About this exercise: State how many lines in the records hold the word "hnil", giving the number and no other text.

Excerpted records:
○ ○ ○

theorem MarkSpace.flatMap {α : Type} {g : α → List Interval} (h : ∀ a, MarkSpace (g a)) (l : List α) :
    MarkSpace (l.flatMap g) := by
  induction l with
  | nil => exact .nil
  | cons a l ih => exact (h a).append ih

theorem markSpace_subframe (bytes : List Byte) : MarkSpace (subframe bytes) :=
  have hstart : MarkSpace startSymbol := .pair (by decide) (by decide) .nil
  have hbit (b : Bool) : MarkSpace (bitSymbol b) := .pair (by decide) (bitSpace_pos b) .nil
  have hstop : MarkSpace stopSymbol := .pair (by decide) (by decide) .nil
  (hstart.append (.flatMap (fun _ => .flatMap (fun _ => hbit _) _) bytes)).append hstop

theorem markSpace_trace (f : Frame) : MarkSpace (trace f) := (markSpace_subframe _).append (markSpace_subframe _)

/-- A run of a level other than the one that comes next is one interval. -/
theorem runLengths_replicate_append {b : Bool} {n : Nat} (hn : 0 < n) {rest : List Bool}
    (h : ∀ p ∈ (runLengths rest).head?, p.1 ≠ b) :
    runLengths (List.replicate n b ++ rest) = (b, n) :: runLengths rest := by
  induction n, hn using Nat.le_induction with
  | base =>
    cases hl : runLengths rest with
    | nil => simp [runLengths, hl]
    | cons p l =>
      have hp : b ≠ p.1 := (h p (by simp [hl])).symm
      simp [runLengths, hl, hp]
  | succ n _ ih => simp [List.replicate_succ, runLengths, ih]

theorem MarkSpace.runLengths_levels {t : List Interval} (h : MarkSpace t) : runLengths (levels t) = t := by
  induction h with
  | nil => rfl
  | @pair m n t hm hn ht ih =>
    have hmark : ∀ p ∈ (runLengths (levels t)).head?, p.1 ≠ false := by
      rw [ih]
      cases ht <;> simp
    have hspace : runLengths (levels ((false, n) :: t)) = (false, n) :: t := by
      rw [levels_cons, runLengths_replicate_append hn hmark, ih]
    rw [levels_cons, runLengths_replicate_append hm (by rw [hspace]; simp), hspace]

/-- Settles O44: a trace is pairs of a mark and a space. -/
theorem traceIntervalsCannotMerge : Obligations.TraceIntervalsCannotMerge :=
  fun f => (markSpace_trace f).runLengths_levels

/-- Settles O45: the tick that accepts SEND leaves the trace pending; the block plays it and is then idle, where the
sequencer's invariant gives the position. -/
theorem transmissionEmitsTheTrace : Obligations.TransmissionEmitsTheTrace := by
  intro s hacc d hrst
  have hstep := step_send hacc
  have hd : duration (pending s.sent) = d := congrArg duration (pending_sent s)
  have hpos := cntPos_sent s
  have hr : NoReset (duration (pending s.sent)) s.sent := hd ▸ hrst
  have hbusy := busy_stateAfter_of_lt_pending hpos hr
  have hframe := frame_stateAfter_of_le_pending hpos hr
  have hidle := stateAfter_pending_ph hpos hr
  have hwave := waveform_pending hpos hr
  rw [hd] at hbusy hframe hidle hwave
  have hlevels : waveform d s = levels (trace s.frame) := by
    rw [← waveform_succ hstep, waveform_add, pending_sent] at hwave
    exact List.append_inj_left' hwave (length_waveform _ _)
  obtain ⟨hcnt, -, -, hposition, -, -⟩ := seqInv_stateAfter (seqInv_sent s) d
  rw [stateAfter_succ hstep]
  refine ⟨fun j h1 hj => ?_, Bool.eq_false_iff.2 fun hb => (busy_iff _).1 hb hidle,
    hlevels ▸ traceIntervalsCannotMerge s.frame, fun j hj => ?_, hidle, (hposition hidle).1, (hposition hidle).2,
    hcnt.1 hidle⟩
  · obtain ⟨j, rfl⟩ := Nat.exists_eq_add_of_le' h1
    rw [stateAfter_succ hstep]
    exact hbusy j hj
  · cases j with
    | zero => rfl
    | succ j =>
      rw [stateAfter_succ hstep]
      exact hframe j (Nat.le_of_succ_le_succ hj)

/-! ### Measures of a trace (R92) -/

theorem length_headerBytes (f : Frame) : (f.toList.take 8).length = 8 := by simp

theorem length_bodyBytes (f : Frame) : (f.toList.drop 8).length = 19 := by simp

theorem ones_eq (f : Frame) :
    ones f = ((f.toList.take 8).map byteOnes).sum + ((f.toList.drop 8).map byteOnes).sum := by
  rw [← List.sum_append, ← List.map_append, List.take_append_drop, ones]

section Measure
variable {μ : List Interval → Nat} {both bit0 bit1 : Nat}

/-- `t` measures as `n` data bits of which `k` are 1, where a 0 measures `bit0` and a 1 measures `bit1`. -/
def MeasuresAsBits (μ : List Interval → Nat) (bit0 bit1 : Nat) (t : List Interval) (n k : Nat) : Prop :=
  μ t + k * bit0 = n * bit0 + k * bit1

theorem measuresAsBits_bitSymbol (hzero : μ (bitSymbol false) = bit0) (hone : μ (bitSymbol true) = bit1) (b : Bool) :
    MeasuresAsBits μ bit0 bit1 (bitSymbol b) 1 b.toNat := by
  cases b <;> simp [MeasuresAsBits, hzero, hone, Nat.add_comm]

variable (hμ : ∀ t u, μ (t ++ u) = μ t + μ u)
include hμ

theorem MeasuresAsBits.flatMap {α : Type} {g : α → List Interval} {n : Nat} {k : α → Nat}
    (h : ∀ a, MeasuresAsBits μ bit0 bit1 (g a) n (k a)) (l : List α) :
    MeasuresAsBits μ bit0 bit1 (l.flatMap g) (l.length * n) (l.map k).sum := by
  induction l with
  | nil =>
    have hnil : μ [] = 0 := by simpa using hμ [] []
    simp [MeasuresAsBits, hnil]
  | cons a l ih =>
    have ha := h a
    simp only [MeasuresAsBits, List.flatMap_cons, hμ, List.length_cons, List.map_cons, List.sum_cons] at ha ih ⊢
    linarith

variable (hboth : μ startSymbol + μ stopSymbol = both) (hzero : μ (bitSymbol false) = bit0)
  (hone : μ (bitSymbol true) = bit1)
include hboth hzero hone

/-- What an additive measure makes of a subframe: its start and stop bit, and eight data bits a byte. -/
theorem measure_subframe (bytes : List Byte) :
    μ (subframe bytes) + (bytes.map byteOnes).sum * bit0 =
      both + bytes.length * 8 * bit0 + (bytes.map byteOnes).sum * bit1 := by
  have hbytes : MeasuresAsBits μ bit0 bit1 (bytes.flatMap byteIntervals) (bytes.length * 8) (bytes.map byteOnes).sum :=
    .flatMap hμ (fun _ => .flatMap hμ (fun _ => measuresAsBits_bitSymbol hzero hone _) _) bytes
  rw [MeasuresAsBits] at hbytes
  rw [subframe, hμ, hμ]
  omega

/-- What it makes of a trace: two subframes with 216 data bits in all. -/
theorem measure_trace (f : Frame) : μ (trace f) + ones f * bit0 = 2 * both + 216 * bit0 + ones f * bit1 := by
  have hheader := measure_subframe hμ hboth hzero hone (f.toList.take 8)
  have hbody := measure_subframe hμ hboth hzero hone (f.toList.drop 8)
  rw [length_headerBytes] at hheader
  rw [length_bodyBytes] at hbody
  rw [trace, hμ, ones_eq]
  linarith

end Measure

theorem duration_append (t u : List Interval) : duration (t ++ u) = duration t + duration u := by
  simp [duration]

theorem duration_subframe (bytes : List Byte) :
    duration (subframe bytes) = 15630 + 6960 * bytes.length + 860 * (bytes.map byteOnes).sum := by
  have h := measure_subframe (both := 15630) (bit0 := 870) (bit1 := 1730) duration_append rfl rfl rfl bytes
  omega

theorem length_subframe (bytes : List Byte) : (subframe bytes).length = 4 + 16 * bytes.length := by
  have h := measure_subframe (both := 4) (bit0 := 2) (bit1 := 2) (fun _ _ => List.length_append) rfl rfl rfl bytes
  omega

theorem duration_trace (f : Frame) : duration (trace f) = 219180 + 860 * ones f := by
  have h := measure_trace (both := 15630) (bit0 := 870) (bit1 := 1730) duration_append rfl rfl rfl f
  omega

/-- How often an interval stands in a trace, from how often it stands in a start or stop bit and in a data bit. -/
theorem count_trace (p : Interval) {both bit0 bit1 : Nat} (hboth : startSymbol.count p + stopSymbol.count p = both)
    (hzero : (bitSymbol false).count p = bit0) (hone : (bitSymbol true).count p = bit1) (f : Frame) :
    (trace f).count p + ones f * bit0 = 2 * both + 216 * bit0 + ones f * bit1 :=
  measure_trace (μ := List.count p) (fun _ _ => List.count_append) hboth hzero hone f

theorem length_filter_trace (q : Interval → Bool)
    (hboth : (startSymbol.filter q).length + (stopSymbol.filter q).length = 2)
    (hbit : ∀ b, ((bitSymbol b).filter q).length = 1) (f : Frame) : ((trace f).filter q).length = 220 := by
  have h := measure_trace (μ := fun t => (t.filter q).length) (by simp) hboth (hbit false) (hbit true) f
  simpa using h

theorem duration_marks_trace (f : Frame) : duration ((trace f).filter fun p => p.1) = 100740 := by
  have h := measure_trace (μ := fun t => duration (t.filter fun p => p.1)) (both := 3930) (bit0 := 430) (bit1 := 430)
    (by simp [duration_append]) rfl rfl rfl f
  simpa using h

/-- Settles O43: each number is a measure of the trace or of a subframe. -/
theorem traceCountsAndDurations : Obligations.TraceCountsAndDurations := by
  intro f a b
  have hheader := length_headerBytes f
  have hbody := length_bodyBytes f
  have hstart := count_trace (true, 3500) (both := 1) (bit0 := 0) (bit1 := 0) rfl rfl rfl f
  have hmark := count_trace (true, 430) (both := 1) (bit0 := 1) (bit1 := 1) rfl rfl rfl f
  have hstartSpace := count_trace (false, 1700) (both := 1) (bit0 := 0) (bit1 := 0) rfl rfl rfl f
  have hzero := count_trace (false, 440) (both := 0) (bit0 := 1) (bit1 := 0) rfl rfl rfl f
  have hone := count_trace (false, 1300) (both := 0) (bit0 := 0) (bit1 := 1) rfl rfl rfl f
  have hstopSpace := count_trace (false, 10000) (both := 1) (bit0 := 0) (bit1 := 0) rfl rfl rfl f
  have hduration := duration_trace f
  refine ⟨rfl, length_trace f, (length_subframe _).trans (by omega), (length_subframe _).trans (by omega),
    length_filter_trace _ rfl (by decide) f, by omega, by omega, length_filter_trace _ rfl (by decide) f, by omega,
    by omega, by omega, by omega, (duration_subframe _).trans (by omega), (duration_subframe _).trans (by omega),
    hduration, by omega, by omega, duration_marks_trace f⟩

end Sys2Proof.Machine

/-!
PROOF of 60_exceptions.md's statement (O5). That a step answers, and what it does to the template, is said once for every
step in 00_scope.md's and 10_state.md's part.
-/

namespace Sys2Proof.Machine

/-- Settles O5: the block has no fault, and none of a step's four branches writes the template. -/
theorem everyStepGivesANextStateAndKeepsTheTemplate : Obligations.EveryStepGivesANextStateAndKeepsTheTemplate := by
  intro s
  obtain ⟨t, ht⟩ := step_next s
  obtain ⟨htemplate, -⟩ := step_frame ht
  exact ⟨t, ht, htemplate⟩

end Sys2Proof.Machine

/-!
PROOFS of 70_reset_and_hazards.md's statements (O46, O2). What the block still has to play is never longer than a whole
trace: the part of the trace before it always covers the longest interval the current phase can be in. So the end of a
transmission is near enough; then the reset tick.
-/

namespace Sys2Proof.Machine

/-! ### A ready block (R92, R134) -/

theorem duration_cons (p : Interval) (t : List Interval) : duration (p :: t) = p.2 + duration t := by
  simp [duration]

theorem duration_bitSymbol (b : Bool) : duration (bitSymbol b) = 430 + bitSpace b := rfl

theorem duration_le_of_suffix {t u : List Interval} (h : t <:+ u) : duration t ≤ duration u := by
  obtain ⟨played, rfl⟩ := h
  rw [duration_append]
  exact Nat.le_add_left _ _

theorem ones_le (f : Frame) : ones f ≤ 216 := by
  have h := count_trace (false, 440) (both := 0) (bit0 := 1) (bit1 := 0) rfl rfl rfl f
  omega

theorem duration_trace_le (f : Frame) : duration (trace f) ≤ 404940 := by
  have h := duration_trace f
  have := ones_le f
  omega

/-- Every bit stands in the trace after the header's start bit. -/
theorem duration_fromBit_le (f : Frame) (k : Fin 27) (i : Fin 8) :
    5200 + duration (bitSymbol (frameBit f k i) ++ afterBit f k i) ≤ duration (trace f) := by
  have hpos : 2 ≤ wirePosition k i := by
    unfold wirePosition
    split <;> omega
  have hsuffix := duration_le_of_suffix (List.drop_suffix_drop_left (trace f) hpos)
  have hstart : duration (trace f) = 5200 + duration ((trace f).drop 2) := duration_append startSymbol _
  rw [fromBit f k i] at hsuffix
  omega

○ ○ ○

Task answer: 2